И перед глазами Мижуева туманно и громадно стала разворачиваться картина заколдованного круга. Нарисовались бесконечные крыши заводов, миллионы труб, охвативших весь земной шар, миллиарды рабочих, голодными толпами копошащихся отсюда и до края земли. И стало понятно, что если даже они и разорятся, если они отдадут рабочим все, то и тогда ничего не изменится. Лопнет одно звено этого ужасного змея, лопнет их завод, настанет тяжкая безработица, голодные толпы повалят на другие заводы и там понизят плату своим предложением труда во что бы то ни стало.
А директор Шанц все говорил и говорил, ловко и быстро спутывая новые звенья страшной логики. Кончики его мертвых пальцев, как щупальца паучка, шевелились перед Мижуевым, и тот с ужасом чувствовал, что ничего не может сделать, ничего возразить и, следовательно, должен согласиться с тем, против чего восстает вся душа его.
Смутно он видел, что причина этого лежит в том противоречии, которое лежит в нем самом: одно возможное, святое решение заключалось в том, чтобы правда оставалась правдой, и если для удовлетворения ее надо разориться-разорится!.. Что будет потом – дело другое!.. Другие найдут, что сделать дальше, а его дело – провести свою правду до конца.
Но туманом затягивало эту простую и ясную мысль: много лет он уже привык видеть в точности этих цифр неизбежный закон, какую-то другую правду.

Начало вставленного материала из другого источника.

theorem hostInv_press (wf : s.params.wf = true) (inv : HostInv s.params s.cls (some now)) :
    HostInv s.params (press now k cmd s).cls (some now) := by
  obtain ⟨⟨room, digits, armed, floor, start⟩, -, -, released⟩ := inv
  obtain ⟨init, -⟩ := ramp_of_wf wf
  have pressedNow : ∀ j, some k = some j → notAfter now (some now) := fun _ _ => Nat.le_refl _
  cases cls : keyClass s.params k with
  | repeatKey =>
    rw [press_of_repeat cls]
    exact ⟨⟨room, digits, armed, init, Nat.le_refl _⟩, pressedNow, fun _ _ _ => Nat.le_refl _, released⟩
  | powerKey | digitKey d | genericKey =>
    have notRepeat : ∀ j, some k = some j → keyClass s.params j = .repeatKey → notAfter s.cls.tFire (some now) := by
      rintro j ⟨⟩ rep
      cases cls.symm.trans rep
    simp only [press, cls]
    exact ⟨⟨room, digits, armed, floor, start⟩, pressedNow, notRepeat, released⟩

theorem hostInv_sustain (wf : s.params.wf = true) (inv : HostInv s.params s.cls (some now)) :
    HostInv s.params (sustain now k cmd s).cls (some now) := by
  by_cases cls : keyClass s.params k = .repeatKey
  · simp only [sustain, cls]
    by_cases due : s.cls.ramp ≤ elapsed now s.cls.tFire
    · obtain ⟨⟨room, digits, armed, floor, start⟩, pressed, -, released⟩ := inv
      obtain ⟨-, factor⟩ := ramp_of_wf wf
      rw [sustainRepeat_due now cmd s due]
      exact ⟨⟨room, digits, armed, decay_ge_floor _ _, (decay_le _ _ factor floor).trans start⟩, pressed,
        fun _ _ _ => Nat.le_refl _, released⟩
    · rwa [sustainRepeat_early now cmd s (Nat.lt_of_not_le due)]
  · rwa [sustain_of_not_repeat cls]

theorem hostInv_digitLong (d : Fin 10) (inv : HostInv s.params s.cls (some now)) :
    HostInv s.params (digitLong d s).cls (some now) := by
  obtain ⟨⟨-, -, -, floor, start⟩, pressed, fired, -⟩ := inv
  exact ⟨⟨Nat.zero_le _, Nat.one_pos, fun opened => (by cases opened), floor, start⟩, pressed, fired,
    fun opened => by cases opened⟩

theorem hostInv_digitShort (d : Fin 10) (wf : s.params.wf = true) (inv : HostInv s.params s.cls (some now)) :
    HostInv s.params (digitShort now d s).cls (some now) := by
  obtain ⟨⟨-, digits, -, floor, start⟩, pressed, fired, -⟩ := inv
  cases appends : digitAppends now s with
  | true =>
    obtain ⟨-, below, -⟩ := (digitAppends_iff now s).mp appends
    have oneMore : s.cls.dacc * 10 + d.val < 10 ^ (s.cls.run + 1) := by
      rw [Nat.pow_succ]
      omega
    rw [digitShort_append now d s appends]
    exact ⟨⟨below, oneMore, fun _ => rfl, floor, start⟩, pressed, fired, fun _ => Nat.le_refl _⟩
  | false =>
    rw [digitShort_restart now d s appends]
    exact ⟨⟨runMax_of_wf wf, d.isLt, fun _ => rfl, floor, start⟩, pressed, fired, fun _ => Nat.le_refl _⟩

И теперь мозг его, ясный и твердый, перед железной логикой пугался, слабел и сбивался. Мижуев сам не замечал уже, что спорит не о справедливости, не о правде, а о том, верно ли, что можно спустить двадцать процентов или возможно только десять.

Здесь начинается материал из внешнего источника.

-- ==== Sys2Proof/Machine/Ops.lean ====
section
/-!
DEFINITION. The named operations over the state: the field updates; the three writes and the one read of RawBuffer (R13),
`find` (R15), the frame-cutting pass and loop of EXTRACT (R92) and its overflow policy (R95); delivering a result, and
`raise` (R16), the one way an operation ends in an error. There is no trap entry and no trap return (R156, R159).
-/

namespace Sys2Proof.Machine

/-! ### Field updates -/

namespace State

def setBuf (s : State) (b : Memory) : State := { s with buf := b }
def setOvf (s : State) (n : Nat) : State := { s with ovfCount := n }
def setPending (s : State) (p : List Request) : State := { s with pending := p }
def setOut (s : State) (o : Output) : State := { s with out := o }

/-- The caller has taken the last result: nothing keeps it (R24). -/
def dropResult (s : State) : State := s.setOut .none

end State

/-! ### RawBuffer -/

namespace Memory

/-- RawBuffer lies within its physical capacity (R20: its length is "any natural number up to BUF_PHYS_CAP"). -/
def wf (cap : Option Nat) (m : Memory) : Bool :=
  match cap with
  | none => true
  | some n => decide (m.length ≤ n)

/-- `buf <- buf ++ bs` (R13, R90). -/
def append (m : Memory) (bs : List Byte) : Memory := m ++ bs

/-- `buf <- buf[n : len(buf))` (R13). -/
def dropPrefix (m : Memory) (n : Nat) : Memory := m.drop n

/-- `last(buf, n)`, defined for `n <= len(buf)` (R12). -/
def last (m : Memory) (n : Nat) : Memory := m.drop (m.length - n)

/-- `MemRead(addr, n)`, `buf[addr : addr+n)`, defined when `addr + n <= len(buf)` (R13). -/
def read? (m : Memory) (addr n : Nat) : Option (List Byte) :=
  if addr + n ≤ m.length then some (slice m addr (addr + n)) else none

/-- One byte of RawBuffer; `none` at an index it does not have. -/
def byte? (m : Memory) (addr : Nat) : Option Byte := m[addr]?

end Memory

/-- `s[i] = p0` and `s[i+1] = p1`, with `i + 1 < len(s)` (R15). -/
def pairAt (s : List Byte) (p : Byte × Byte) (i : Nat) : Bool := Memory.read? s i 2 == some [p.1, p.2]

/-- The least index of the pair in the whole sequence. -/
def findFirst (p : Byte × Byte) : List Byte → Option Nat
  | [] => none
  | a :: rest => if pairAt (a :: rest) p 0 then some 0 else (findFirst p rest).map (· + 1)

/-- `find(s, p, k)`: the least index `i >= k` of the pair, or NONE (R15). -/
def find (s : List Byte) (p : Byte × Byte) (k : Nat) : Option Nat := (findFirst p (s.drop k)).map (· + k)

/-- One pass of EXTRACT's loop (R92): the frame and what is left of the buffer; `none` in case A (no start marker) and in
case B (no end marker at or after `s + END_SCAN_SKIP`). -/
def nextFrame (skip : Nat) (b : Memory) : Option (Frame × Memory) :=
  match find b startMarker 0 with
  | none => none
  | some s =>
    match find b endMarker (s + skip) with
    | none => none
    | some e => some (slice b s (e + 2), Memory.dropPrefix b (e + 2))

/-- EXTRACT's loop (R92), at most `fuel` passes. -/
def extractLoop (skip : Nat) : Nat → Memory → List Frame × Memory
  | 0, b => ([], b)
  | fuel + 1, b =>
    match nextFrame skip b with
    | none => ([], b)
    | some (f, rest) => (f :: (extractLoop skip fuel rest).1, (extractLoop skip fuel rest).2)

/-- EXTRACT's loop run to its end: every pass drops at least one byte, so `len(buf)` passes are enough (R97). -/
def extractFrames (skip : Nat) (b : Memory) : List Frame × Memory := extractLoop skip b.length b

/-- `ovf_count <- min(ovf_count + 1, 2^OVF_W - 1)` (R95). -/
def bumpOvf (c : Config) (n : Nat) : Nat := min (n + 1) c.ovfMax

/-- The overflow policy (R95): a buffer of more than MAX_BUF bytes is cut to its last TAIL_KEEP bytes and counted. -/
def overflowPolicy (s : State) : State :=
  if s.cfg.maxBuf < s.buf.length then
    (s.setBuf (Memory.last s.buf s.cfg.tailKeep)).setOvf (bumpOvf s.cfg s.ovfCount)
  else s

/-! ### Ends of an operation -/

/-- The operation ends and presents its result. -/
def finish (o : Output) (s : State) : Host.Outcome State Fault Refusal := .next (s.setOut o)

/-- `raise E` (R16, R156): the operation ends, no state variable is changed, and its result is the error value `E`. -/
def raise (e : EncError) (s : State) : Host.Outcome State Fault Refusal := finish (.encoded (.error e)) s

/-- `return Ok(packet)` (R130). -/
def returnOk (pkt : Packet) (s : State) : Host.Outcome State Fault Refusal := finish (.encoded (.ok pkt)) s

/-- Append to RawBuffer, refused when a finite capacity would be exceeded (R90, R91). -/
def appendBytes (bs : List Byte) (s : State) : Host.Outcome State Fault Refusal :=
  if Memory.wf s.cfg.bufPhysCap (Memory.append s.buf bs) then finish .none (s.setBuf (Memory.append s.buf bs))
  else .refused .capacityExceeded

end Sys2Proof.Machine
end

За окнами, потрясая их мутные стекла, что-то рокотало и роптало, как отдаленный водопад, и по временам рассыпалось резкими острыми вскриками.
А Шанц все говорил и говорил и все сыпал цифрами, точно высыпал из бесконечного мешка каких-то злых неодолимых уродцев, которые путали по рукам и ногам, залезали в голову и возбуждали там тяжкое чувство полного бессилия перед силой вещей.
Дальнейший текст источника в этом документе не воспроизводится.